The week ending Dec. 19, 2008 was filled with ups and downs for Whistler - both physically and financially.

On Dec. 12, the world's media and politicians such as Kevin Falcon, B.C.'s Minister of Transportation and Honourable Gary Lunn, Minister of State for Sport were on hand for the opening of the long-awaited Peak 2 Peak (P2P) Gondola.

No expenses were spared. The gala event had Gondola Girls, live DJs, free cake, hot chocolate and base-jumping by freestyle skier, Shane McConkey. Judging by all the hoopla, it almost seemed like a test run for the 2010 Winter Olympics, now just 14 months away in February 2010.

The new $52 million gondola covers 4.4 kms in just 11 minutes and is being touted as one of Canada's newest tourism icons. Admittedly, the P2P is an impressive engineering feat and has already broken three world records.

Just four days later on Dec. 16, the unexpected happened. A tower on the Excalibur Gondola connecting skiers from the village to Blackomb snapped in half, sending two gondolas plummeting 10 metres to the ground. One cabin landed on a residential balcony, one on a bus shelter and another cabin dangled precariously over Fitzsimmons Creek.

Within minutes, video and photos of the tragedy had traveled around the world. Bad publicity for Whistler Blackcomb just days before the Christmas holidays.

When I first heard about the accident, I felt sick. I was hoping it wasn't one of the P2P cabins that had fallen more than 400 metres down the valley floor. Luckily no one was seriously injured in the accident, even though 53 people were stranded for hours in sub-Arctic temperatures. I hate to think how much worse it could have been.

Once again, the world's media descended upon the resort. This was press that Intrawest would rather have done without. Unfortunately, you can't get the good without the bad.

The B.C. Safety Authority later concluded that a large gondola tower at Blackcomb Mountain failed because of a rare phenomenon called "ice-jacking."

A report by Global BC later in the week found that, "Doppelmayr CTEC, the company that makes the towers, issued a warning on Dec. 31, 2006, alerting resorts to the possibility that towers could fail if water within the tubes freezes and recommending regular checks."

I was surprised to hear Whistler-Blackomb managers admit that they failed to make the proper safety inspections on the towers.

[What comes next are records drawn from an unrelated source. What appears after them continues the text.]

-- ==== Sys2Proof/Machine/RamWrite.lean ====
section
/-! DEFINITION. The data write (40_address_decoder.md R120). -/

namespace Sys2Proof.Machine

/-- `WR.RAM` (40_address_decoder.md R120, R123). A disabled write is dropped. -/
def execWrRam (a : Address) (d : Byte) (s : State) : Host.Outcome State Fault Refusal :=
  s.ramAccess a (s.returning .unit) (fun off => (s.setRamByte off d).returning .unit)

end Sys2Proof.Machine
end

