-- ==== Sys2Proof/Certificates/Slice0/Obligations.lean ====
section
/-! DEFINITION. The statements for the provers. A statement that gives the whole next state as `{ s with … }` says with it
the frame: every latch, every byte of both images and every field of the model's own that it does not name is as before.
`result` is what the operation returns to its caller (log entry 7). -/

open Sys2Proof Sys2Proof.Machine

/-! ## Words -/

/-- Words written out from the encoding of 30_encoding.md sections 2 and 3 (the vectors V8 of 95_test_vectors.md). The
26-bit packing is the spec's own decision D2 (log entry 13). -/
def Obligations.SpecWordsDecode : Prop :=
  decodeWord 0x0000000 = .ok (.rdRom0 0x0000) ∧ decodeWord 0x03FFF00 = .ok (.rdRom0 0x3FFF) ∧
  decodeWord 0x07FFFAB = .ok (.rdRomX 0x7FFF) ∧ decodeWord 0x0A10000 = .ok (.rdRam 0xA100) ∧
  decodeWord 0x0800000 = .ok (.rdNone 0x8000) ∧ decodeWord 0x0E00000 = .ok (.rdNone 0xE000) ∧
  decodeWord 0x1000A0A = .ok (.wrRamen 0x000A 0x0A) ∧ decodeWord 0x1200003 = .ok (.wrBank1 0x2000 0x03) ∧
  decodeWord 0x1400002 = .ok (.wrBank2 0x4000 0x02) ∧ decodeWord 0x1600001 = .ok (.wrMode 0x6000 0x01) ∧
  decodeWord 0x1A10055 = .ok (.wrRam 0xA100 0x55) ∧ decodeWord 0x1800000 = .ok (.wrNone 0x8000 0x00) ∧
  decodeWord 0x2000000 = .ok .save ∧ decodeWord 0x3FFFFFF = .ok .load

/-- Decode and encode agree on every well-formed operation, with every operand (30_encoding.md sections 2 and 3). -/
def Obligations.DecodeOfEncode : Prop :=
  ∀ i : Instr, i.wellFormed = true → decodeWord (encode i).toNat = .ok i

/-- The other direction: every 26-bit word decodes to a well-formed operation, whose encoding is the word with its
ignored fields zero: the data of a read, the address and the data of SAVE and LOAD (30_encoding.md section 2). -/
def Obligations.EncodeOfDecodeIsCanonical : Prop :=
  ∀ w : BitVec 26, ∃ i : Instr, decodeWord w.toNat = .ok i ∧ i.wellFormed = true ∧
    encode i = (if w.toNat < 2 ^ 24 then w &&& 0x3FFFF00 else if w.toNat < 2 ^ 25 then w else w &&& 0x3000000)

/-- The fourteen rows of the match and mask table are pairwise disjoint and cover all words, and the row that selects a
word carries the mnemonic of the operation the word decodes to (30_encoding.md section 3). -/
def Obligations.EachWordHasOneRow : Prop :=
  ∀ w : BitVec 26, ∃ i : Instr, decodeWord w.toNat = .ok i ∧
    (opcodeRows.filter (rowSelects w)).map (fun r => r.mnemonic) = [i.mnemonic]

/-- Whatever is decoded is well formed: its address lies in a window its mnemonic names. -/
def Obligations.DecodedIsWellFormed : Prop :=
  ∀ (kind address data : Nat) (i : Instr), decodeFields kind address data = .ok i → i.wellFormed = true

/-- A number that is no 26-bit word decodes to nothing (the refusal's name is the model's, log entry 5). -/
def Obligations.NoOperationAbove26Bits : Prop :=
  ∀ w : Nat, 2 ^ 26 ≤ w → decodeWord w = .error .notAnOperation

/-! ## The step -/

/-- One step performs the next operation of the stream, and nothing else: the operation has left the stream and what
travelled beside its word stands in `host` (log entries 4 and 6). -/
def Obligations.StepPerformsTheNextOperation : Prop :=
  ∀ (s : State) (r : Request) (rest : List Request) (i : Instr), s.stream = r :: rest →
    decodeFields r.kind r.address r.data = .ok i → step s = exec i { s with stream := rest, host := r.host }

/-- A word placed by the host is the one the very next step performs (log entry 4). -/
def Obligations.FetchedWordIsPerformed : Prop :=
  ∀ (s : State) (nbits w : Nat) (i : Instr), decodeTableWord nbits w = some i →
    (s.stream = [] → step (s.withFetchWord nbits w) = exec i s) ∧
    (∀ r rest, s.stream = r :: rest →
      step (s.withFetchWord nbits w) = exec i { s with stream := rest, host := r.host })
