-- ==== Sys2Proof/Laws/State.lean ====
section
/-! SUPPORT. What each update of the state does to each field: one lemma per field and update, so that no later proof
unfolds a record update. -/

namespace Sys2Proof.Machine

variable (s : State) (r : Result) (v : Byte) (off : Nat) (bs : List Byte) (q : Request) (rest : List Request)

/-! `State.returning` -/

@[simp] theorem State.returning_ramEnabled : (s.returning r).ramEnabled = s.ramEnabled := rfl
@[simp] theorem State.returning_mode : (s.returning r).mode = s.mode := rfl
@[simp] theorem State.returning_lowBankBits : (s.returning r).lowBankBits = s.lowBankBits := rfl
@[simp] theorem State.returning_secondaryBankBits : (s.returning r).secondaryBankBits = s.secondaryBankBits := rfl
@[simp] theorem State.returning_ram : (s.returning r).ram = s.ram := rfl
@[simp] theorem State.returning_rom : (s.returning r).rom = s.rom := rfl
@[simp] theorem State.returning_stream : (s.returning r).stream = s.stream := rfl
@[simp] theorem State.returning_host : (s.returning r).host = s.host := rfl
@[simp] theorem State.returning_result : (s.returning r).result = r := rfl

theorem State.returnByte_eq : s.returnByte v = s.returning (.byte v) := rfl

/-! `State.setRamByte` -/

@[simp] theorem State.setRamByte_ramEnabled : (s.setRamByte off v).ramEnabled = s.ramEnabled := rfl
@[simp] theorem State.setRamByte_mode : (s.setRamByte off v).mode = s.mode := rfl
@[simp] theorem State.setRamByte_lowBankBits : (s.setRamByte off v).lowBankBits = s.lowBankBits := rfl
@[simp] theorem State.setRamByte_secondaryBankBits :
    (s.setRamByte off v).secondaryBankBits = s.secondaryBankBits := rfl
@[simp] theorem State.setRamByte_ram_size : (s.setRamByte off v).ram.size = s.ram.size := rfl
@[simp] theorem State.setRamByte_ram_cells : (s.setRamByte off v).ram.cells = s.ram.cells.write off v := rfl
@[simp] theorem State.setRamByte_rom : (s.setRamByte off v).rom = s.rom := rfl
@[simp] theorem State.setRamByte_stream : (s.setRamByte off v).stream = s.stream := rfl
@[simp] theorem State.setRamByte_host : (s.setRamByte off v).host = s.host := rfl
@[simp] theorem State.setRamByte_result : (s.setRamByte off v).result = s.result := rfl

/-! `State.setRamBytes` -/

@[simp] theorem State.setRamBytes_ramEnabled : (s.setRamBytes bs).ramEnabled = s.ramEnabled := rfl
@[simp] theorem State.setRamBytes_mode : (s.setRamBytes bs).mode = s.mode := rfl
@[simp] theorem State.setRamBytes_lowBankBits : (s.setRamBytes bs).lowBankBits = s.lowBankBits := rfl
@[simp] theorem State.setRamBytes_secondaryBankBits :
    (s.setRamBytes bs).secondaryBankBits = s.secondaryBankBits := rfl
@[simp] theorem State.setRamBytes_ram_size : (s.setRamBytes bs).ram.size = s.ram.size := rfl
@[simp] theorem State.setRamBytes_ram_cells : (s.setRamBytes bs).ram.cells = Memory.ofBytes bs := rfl
@[simp] theorem State.setRamBytes_rom : (s.setRamBytes bs).rom = s.rom := rfl
@[simp] theorem State.setRamBytes_stream : (s.setRamBytes bs).stream = s.stream := rfl
@[simp] theorem State.setRamBytes_host : (s.setRamBytes bs).host = s.host := rfl
@[simp] theorem State.setRamBytes_result : (s.setRamBytes bs).result = s.result := rfl

/-! `State.take` -/

@[simp] theorem State.take_ramEnabled : (s.take q rest).ramEnabled = s.ramEnabled := rfl
@[simp] theorem State.take_mode : (s.take q rest).mode = s.mode := rfl
@[simp] theorem State.take_lowBankBits : (s.take q rest).lowBankBits = s.lowBankBits := rfl
@[simp] theorem State.take_secondaryBankBits : (s.take q rest).secondaryBankBits = s.secondaryBankBits := rfl
@[simp] theorem State.take_ram : (s.take q rest).ram = s.ram := rfl
@[simp] theorem State.take_rom : (s.take q rest).rom = s.rom := rfl
@[simp] theorem State.take_stream : (s.take q rest).stream = rest := rfl
@[simp] theorem State.take_host : (s.take q rest).host = q.host := rfl
@[simp] theorem State.take_result : (s.take q rest).result = s.result := rfl

/-! Reading the images -/

/-- A read of the RAM image after one byte was written. -/
theorem State.ramByte_setRamByte (h : s.ram.cells.wf s.ramSize = true) (x : Nat) :
    (s.setRamByte off v).ramByte x = if x = off then v else s.ramByte x :=
  Memory.read_write h off v x

/-- A read of the RAM image after all of it was overwritten. -/
theorem State.ramByte_setRamBytes (x : Nat) : (s.setRamBytes bs).ramByte x = bs.getD x Memory.unlisted :=
  Memory.read_ofBytes bs x

@[simp] theorem State.romByte_returning (x : Nat) : (s.returning r).romByte x = s.romByte x := rfl
@[simp] theorem State.ramByte_returning (x : Nat) : (s.returning r).ramByte x = s.ramByte x := rfl
@[simp] theorem State.romByte_setRamByte (x : Nat) : (s.setRamByte off v).romByte x = s.romByte x := rfl

end Sys2Proof.Machine
end

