theorem wrMode_of_mode_ne (h : Effect s i t) (hne : t.mode ≠ s.mode) : ∃ a d, i = .wrMode a d := by
  cases h with
  | modeSet a d => exact ⟨a, d, rfl⟩
  | _ => exact absurd rfl hne

/-- A bus read changes nothing of the block (20_memory.md R57). -/
theorem sameBlock_of_read {a : Address} (h : Effect s i t)
    (hi : i = .rdRom0 a ∨ i = .rdRomX a ∨ i = .rdRam a ∨ i = .rdNone a) : s.sameBlock t := by
  obtain rfl | rfl | rfl | rfl := hi
  all_goals
    cases h
    exact ⟨rfl, rfl, rfl, rfl, rfl, rfl⟩

theorem sameBlock_of_wrNone {a : Address} {d : Byte} (h : Effect s (.wrNone a d) t) : s.sameBlock t := by
  cases h
  exact ⟨rfl, rfl, rfl, rfl, rfl, rfl⟩

/-- WR.RAM changes at most the RAM image. -/
theorem sameBlock_but_ram_of_wrRam {a : Address} {d : Byte} (h : Effect s (.wrRam a d) t) :
    s.sameBlock { t with ram := s.ram } := by
  cases h <;> exact ⟨rfl, rfl, rfl, rfl, rfl, rfl⟩

/-- SAVE and LOAD change at most the RAM image. -/
theorem sameBlock_but_ram_of_persistence (h : Effect s i t) (hi : i = .save ∨ i = .load) :
    s.sameBlock { t with ram := s.ram } := by
  obtain rfl | rfl := hi
  all_goals cases h <;> exact ⟨rfl, rfl, rfl, rfl, rfl, rfl⟩

theorem rom_eq (h : Effect s i t) : t.rom = s.rom := by
  cases h <;> rfl

/-- The clamp of WR.BANK1 keeps the low bank latch off 0, and nothing else writes it (10_state.md R29). -/
theorem lowBankBits_ne_zero (h : Effect s i t) (hs : s.lowBankBits ≠ 0) : t.lowBankBits ≠ 0 := by
  cases h with
  | lowBankSet a d => exact lowBankOf_ne_zero d
  | _ => exact hs

end Effect

end Sys2Proof.Machine
end

section
/-! PROOF. What changes the latches (10_state.md R35). -/

namespace Sys2Proof.Machine

/-- Settles O42: each clause is a frame of the operation's effect. -/
theorem latchesChangeOnlyByTheirOwnWrite : Obligations.LatchesChangeOnlyByTheirOwnWrite := by
  intro i s t h
  have he := effect_of_exec_next h
  refine ⟨he.wrRamen_of_ramEnabled_ne, he.wrBank1_of_lowBankBits_ne, he.wrBank2_of_secondaryBankBits_ne,
    he.wrMode_of_mode_ne, fun _ => he.sameBlock_of_read, ?_, ?_, he.sameBlock_but_ram_of_persistence⟩
  · rintro a d rfl
    exact he.sameBlock_but_ram_of_wrRam
  · rintro a d rfl
    exact he.sameBlock_of_wrNone

end Sys2Proof.Machine
end

section
/-! PROOF. The low bank latch along every run (10_state.md R29). -/

namespace Sys2Proof.Machine

/-- A predicate that every step keeps holds at the end of every run that starts in it. -/
theorem run_keeps {P : State → Prop} (hstep : ∀ s t, P s → step s = .next t → P t) {k : Nat} {s t : State}
    (hs : P s) (h : core.run k s = .next t) : P t := by
  induction k generalizing s with
  | zero =>
    cases (run_zero s).symm.trans h
    exact hs
  | succ k ih =>
    obtain ⟨u, hu, hrun⟩ := run_succ_next h
    exact ih (hstep s u hs hu) hrun

/-- A construction that answers a state had a ROM image of at least one byte, and the state is a new controller over it
(70_reset_and_hazards.md R211, R212). -/
theorem construct_next {rom init : List Byte} {s : State} (h : State.construct rom init = .next s) :
    ∃ b bs, rom = b :: bs ∧ s = State.fresh b bs init := by
  cases rom with
  | nil => cases h
  | cons b bs =>
    cases h
    exact ⟨b, bs, rfl, rfl⟩

theorem step_lowBankBits_ne_zero (s t : State) (hs : s.lowBankBits ≠ 0) (h : step s = .next t) :
    t.lowBankBits ≠ 0 := by
  obtain ⟨r, rest, i, -, -, hexec⟩ := step_next h
  exact (effect_of_exec_next hexec).lowBankBits_ne_zero hs

/-- A 5-bit latch holds one of the legal values 1 to 31 exactly when it is not 0. -/
theorem toNat_legal_of_ne_zero {x : BitVec 5} (h : x ≠ 0) : 1 ≤ x.toNat ∧ x.toNat ≤ 31 := by
  have := x.isLt
  have : x.toNat ≠ 0 := fun e => h (BitVec.eq_of_toNat_eq e)
  omega

/-- Settles O18: the latch is 1 at construction, and the clamp of WR.BANK1 keeps it off 0 at every step. -/
theorem lowBankIsNeverZero : Obligations.LowBankIsNeverZero := by
  constructor
  · intro rom init ops k s t hnew hrun
    obtain ⟨b, bs, -, rfl⟩ := construct_next hnew
    have hstart : (1 : BitVec 5) ≠ 0 := by decide
    exact toNat_legal_of_ne_zero (run_keeps (P := (·.lowBankBits ≠ 0)) step_lowBankBits_ne_zero hstart hrun)
  · intro s t hs hstep
    have hs0 : s.lowBankBits ≠ 0 := by
      intro e
      simp [e] at hs
    exact toNat_legal_of_ne_zero (step_lowBankBits_ne_zero s t hs0 hstep)

end Sys2Proof.Machine
end

section
/-! PROOF. The ROM image is a constant, and only the two ROM reads look at it (10_state.md R26). -/

namespace Sys2Proof.Machine

/-- An outcome with its next state, if it has one, replaced by `f` of it; a fault or a refusal is as it was. -/
def mapNext (f : State → State) : Host.Outcome State Fault Refusal → Host.Outcome State Fault Refusal
  | .next t => .next (f t)
  | .fault e => .fault e
  | .refused e => .refused e

/-- The state with another ROM image in the place of its own. -/
def State.withRom (rom : RomImage) (s : State) : State :=
  { s with rom := rom }

/-- The RAM gate does not look at the ROM image. -/
theorem ramAccess_withRom (rom : RomImage) (s : State) (a : Address) (d : State) (f : Nat → State) :
    (s.withRom rom).ramAccess a (d.withRom rom) (fun off => (f off).withRom rom) =
      mapNext (State.withRom rom) (s.ramAccess a d f) := by
  cases he : s.ramEnabled with
  | false => rw [State.ramAccess_disabled a _ _ he, State.ramAccess_disabled (s := s.withRom rom) a _ _ he]; rfl
  | true =>
    rcases Nat.eq_zero_or_pos s.ramSize with hs | hs
    · rw [State.ramAccess_absent a _ _ he hs, State.ramAccess_absent (s := s.withRom rom) a _ _ he hs]; rfl
    · rw [State.ramAccess_enabled a _ _ he hs, State.ramAccess_enabled (s := s.withRom rom) a _ _ he hs]; rfl

/-- LOAD does not look at the ROM image. -/
theorem loadFrom_withRom (rom : RomImage) (s : State) (src : Source) :
    loadFrom (s.withRom rom) src = (loadFrom s src).withRom rom := by
  cases src with
  | unavailable => rfl
  | bytes bs =>
    exact (apply_ite (State.withRom rom) (bs.length = s.ramSize) ((s.setRamBytes bs).returning .loaded)
      (s.returning .ioError)).symm

/-- Every operation but the two ROM reads commutes with a change of the ROM image. -/
theorem exec_withRom {i : Instr} (hi : ∀ a, i ≠ .rdRom0 a ∧ i ≠ .rdRomX a) (rom : RomImage) (s : State) :
    exec i (s.withRom rom) = mapNext (State.withRom rom) (exec i s) := by
  cases i with
  | rdRom0 a => exact absurd rfl (hi a).1
  | rdRomX a => exact absurd rfl (hi a).2
  | rdRam a =>
    exact ramAccess_withRom rom s a (s.returning (.byte openBus)) (fun off => s.returning (.byte (s.ramByte off)))
  | wrRam a d =>
    exact ramAccess_withRom rom s a (s.returning .unit) (fun off => (s.setRamByte off d).returning .unit)
  | load => exact congrArg Host.Outcome.next (loadFrom_withRom rom s _)
  | _ => rfl

/-- Settles O43: no effect touches the ROM image, and every other operation commutes with a change of it. -/
theorem romIsConstantAndReadByRomReadsOnly : Obligations.RomIsConstantAndReadByRomReadsOnly := by
  intro i s
  refine ⟨fun t h => (effect_of_exec_next h).rom_eq, fun hi rom => ⟨fun t h => ?_, fun f h => ?_⟩⟩
  · exact (exec_withRom hi rom s).trans (congrArg _ h)
  · exact (exec_withRom hi rom s).trans (congrArg _ h)

end Sys2Proof.Machine
end

section
/-! PROOF. Bus reads have no side effects (20_memory.md R57). -/

namespace Sys2Proof.Machine

/-- Two states of one block differ in nothing but the model's own fields. -/
theorem State.eq_of_sameBlock {s u : State} (h : s.sameBlock u) :
    u = { s with stream := u.stream, host := u.host, result := u.result } := by
  obtain ⟨hen, hmode, hlow, hsec, hram, hrom⟩ := h
  rw [← hen, ← hmode, ← hlow, ← hsec, ← hram, ← hrom]

/-- A bus read returns in every state of the same block what it returned in one, and only records it. -/
theorem exec_read_of_sameBlock {a : Address} {i : Instr} {s t u : State}
    (hi : i = .rdRom0 a ∨ i = .rdRomX a ∨ i = .rdRam a ∨ i = .rdNone a) (h : exec i s = .next t)
    (hu : s.sameBlock u) : exec i u = .next (u.returning t.result) := by
  rw [State.eq_of_sameBlock hu]
  obtain rfl | rfl | rfl | rfl := hi
  case inr.inr.inl =>
    obtain ⟨hen, rfl⟩ | ⟨hen, hsize, rfl⟩ := exec_rdRam_next h
    · exact exec_rdRam_disabled a hen
    · exact exec_rdRam_enabled a hen hsize
  all_goals
    cases h
    rfl

/-- Settles O41: a read records its result alone, here, in the state it leads to, and in any other state of the block. -/
theorem readsHaveNoSideEffects : Obligations.ReadsHaveNoSideEffects := by
  intro a i hi s t h
  have hread : i = .rdRom0 a ∨ i = .rdRomX a ∨ i = .rdRam a ∨ i = .rdNone a := by simpa using hi
  have hsame {u : State} (hu : s.sameBlock u) := exec_read_of_sameBlock hread h hu
  have hself : s.sameBlock s := ⟨rfl, rfl, rfl, rfl, rfl, rfl⟩
  refine ⟨?_, hsame ((effect_of_exec_next h).sameBlock_of_read hread), fun u hu => hsame hu⟩
  exact Host.Outcome.next.inj (h.symm.trans (hsame hself))

end Sys2Proof.Machine
end

section
/-! SUPPORT. Every 26-bit word is three packed fields, and its kind says how it decodes (30_encoding.md R82, R86). -/

namespace Sys2Proof

/-- A word is its fields, packed: no bit of it lies outside them (30_encoding.md R82). -/
theorem packWord_fields (w : BitVec 26) :
    packWord (w.extractLsb' 24 2) (w.extractLsb' 8 16) (w.extractLsb' 0 8) = w := by
  apply BitVec.eq_of_toNat_eq
  have hw := w.isLt
  rw [packWord_toNat]
  simp only [BitVec.extractLsb'_toNat, Nat.shiftRight_eq_div_pow]
  omega

/-- A word of kind 2 decodes to SAVE, whatever its address and data. -/
theorem decodeWord_save (a : Address) (d : Byte) : decodeWord (packWord 2 a d).toNat = .ok .save := by
  rw [decodeWord, wordKind_packWord]
  rfl

/-- A word of kind 3 decodes to LOAD, whatever its address and data. -/
theorem decodeWord_load (a : Address) (d : Byte) : decodeWord (packWord 3 a d).toNat = .ok .load := by
  rw [decodeWord, wordKind_packWord]
  rfl

/-- Every packed word is an operation: each of the four kinds of R82 has one for every address and data. -/
theorem decodeWord_packWord_ok (k : BitVec 2) (a : Address) (d : Byte) :
    ∃ i, decodeWord (packWord k a d).toNat = .ok i := by
  have hkind : ∀ k : BitVec 2, k = 0 ∨ k = 1 ∨ k = 2 ∨ k = 3 := by decide
  obtain rfl | rfl | rfl | rfl := hkind k
  · exact ⟨_, decodeWord_read a d⟩
  · exact ⟨_, decodeWord_write a d⟩
  · exact ⟨_, decodeWord_save a d⟩
  · exact ⟨_, decodeWord_load a d⟩

end Sys2Proof
end

section
/-! PROOF. Ignored bits are don't-care (30_encoding.md R84, R86). -/

namespace Sys2Proof.Machine

section UsedDataBits

variable {d e : Byte}

/-- WR.RAMEN uses `data[3:0]` only (30_encoding.md R84). -/
theorem enableOf_congr (h : d.toNat % 16 = e.toNat % 16) : enableOf d = enableOf e := by
  rw [enableOf_eq, enableOf_eq, h]

/-- WR.BANK1 uses `data[4:0]` only (30_encoding.md R84). -/
theorem lowBankOf_congr (h : d.toNat % 32 = e.toNat % 32) : lowBankOf d = lowBankOf e :=
  BitVec.eq_of_toNat_eq (by rw [lowBankOf_toNat, lowBankOf_toNat, h])

/-- WR.BANK2 uses `data[1:0]` only (30_encoding.md R84). -/
theorem secondaryBankOf_congr (h : d.toNat % 4 = e.toNat % 4) : secondaryBankOf d = secondaryBankOf e :=
  BitVec.eq_of_toNat_eq (by rw [secondaryBankOf_toNat, secondaryBankOf_toNat, h])

/-- WR.MODE uses `data[0]` only (30_encoding.md R84). -/
theorem modeOf_congr (h : d.toNat % 2 = e.toNat % 2) : modeOf d = modeOf e := by
  rw [modeOf_eq, modeOf_eq, h]

end UsedDataBits

/-- Settles O47: a control write stores a value of the used data bits alone, and each of the four kinds of a word decodes
with any address and data. -/
theorem ignoredBitsChangeNothing : Obligations.IgnoredBitsChangeNothing := by
  refine ⟨fun a b d e s => ⟨fun h => ?_, fun h => ?_, fun h => ?_, fun h => ?_⟩, fun w => ?_⟩
  · rw [exec_wrRamen, exec_wrRamen, enableOf_congr h]
  · rw [exec_wrBank1, exec_wrBank1, lowBankOf_congr h]
  · rw [exec_wrBank2, exec_wrBank2, secondaryBankOf_congr h]
  · rw [exec_wrMode, exec_wrMode, modeOf_congr h]
  · rw [← packWord_fields w]
    exact decodeWord_packWord_ok _ _ _

end Sys2Proof.Machine
end

section
/-! SUPPORT. The offsets of the two ROM regions as arithmetic (40_address_decoder.md R116, R117). -/

namespace Sys2Proof.Machine

/-- A mask below `2 ^ k` cuts a field at bit `k` and above away. -/
theorem mul_two_pow_add_and {k m : Nat} (hm : m < 2 ^ k) (hi x : Nat) : (hi * 2 ^ k + x) &&& m = x &&& m := by
  have hmod (y : Nat) : y &&& m = y % 2 ^ k &&& m := by
    have h : (y &&& m) % 2 ^ k = y &&& m := Nat.mod_eq_of_lt (Nat.and_le_right.trans_lt hm)
    rw [← h, Nat.and_mod_two_pow, Nat.mod_eq_of_lt hm]
  rw [hmod, Nat.mul_add_mod_self_right, ← hmod]

variable (s : State) (a : Address)

/-- The low field is 0 in the low region, whatever the low bank latch (40_address_decoder.md R116). -/
theorem State.lowRegionOffset_eq :
    s.lowRegionOffset a = (s.msb2 * 0x80000 + a.toNat % 0x4000) &&& s.romMask := by
  rw [State.lowRegionOffset, State.romOffset_eq s s.msb2 (by decide : 0 < 32), Nat.zero_mul, Nat.add_zero]

/-- The low region is bank 0 in `MODE_0`, and in both modes when the ROM has no more than 0x80000 bytes
(40_address_decoder.md R116). -/
theorem State.lowRegionOffset_eq_of_bank_zero (h : s.mode = .mode0 ∨ s.romSize ≤ 0x80000) :
    s.lowRegionOffset a = a.toNat % 0x4000 &&& s.romMask := by
  rw [State.lowRegionOffset_eq]
  obtain hmode | hsize := h
  · rw [State.msb2_mode0 hmode, Nat.zero_mul, Nat.zero_add]
  · have hmask : s.romMask < 2 ^ 19 := hsize
    exact mul_two_pow_add_and hmask s.msb2 _

/-- The switchable region takes both bank latches and no mode (40_address_decoder.md R117). -/
theorem State.switchableRegionOffset_eq :
    s.switchableRegionOffset a =
      ((s.secondaryBankBits.toNat * 32 + s.lowBankBits.toNat) * 0x4000 + a.toNat % 0x4000) &&& s.romMask := by
  rw [State.switchableRegionOffset, State.romOffset_eq s _ s.lowBankBits.isLt, Nat.add_mul, Nat.mul_assoc]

This doesn't look good for the resort and pending Games,anyway you spin it.

It appears that gondolas aren't the only things going down judging by real estate prices in Whistler, a 20% decrease in visitors or Fortress' stock values.

Fortress Investments, the New York-based hedge fund firm that owns Intrawest, the parent company for Whistler Blackcomb was caught up in the U.S. economic collapse. This past October, Fortress struggled to come up with the $1.68 billion debt due for its purchase of Intrawest almost two years ago.

Its stock price closed at $1.19 last Friday, while its value peaked at $37/share in 2007.

Let's hope that better days are ahead for Whistler Blackcomb, and that this unusual arctic weather lightens up.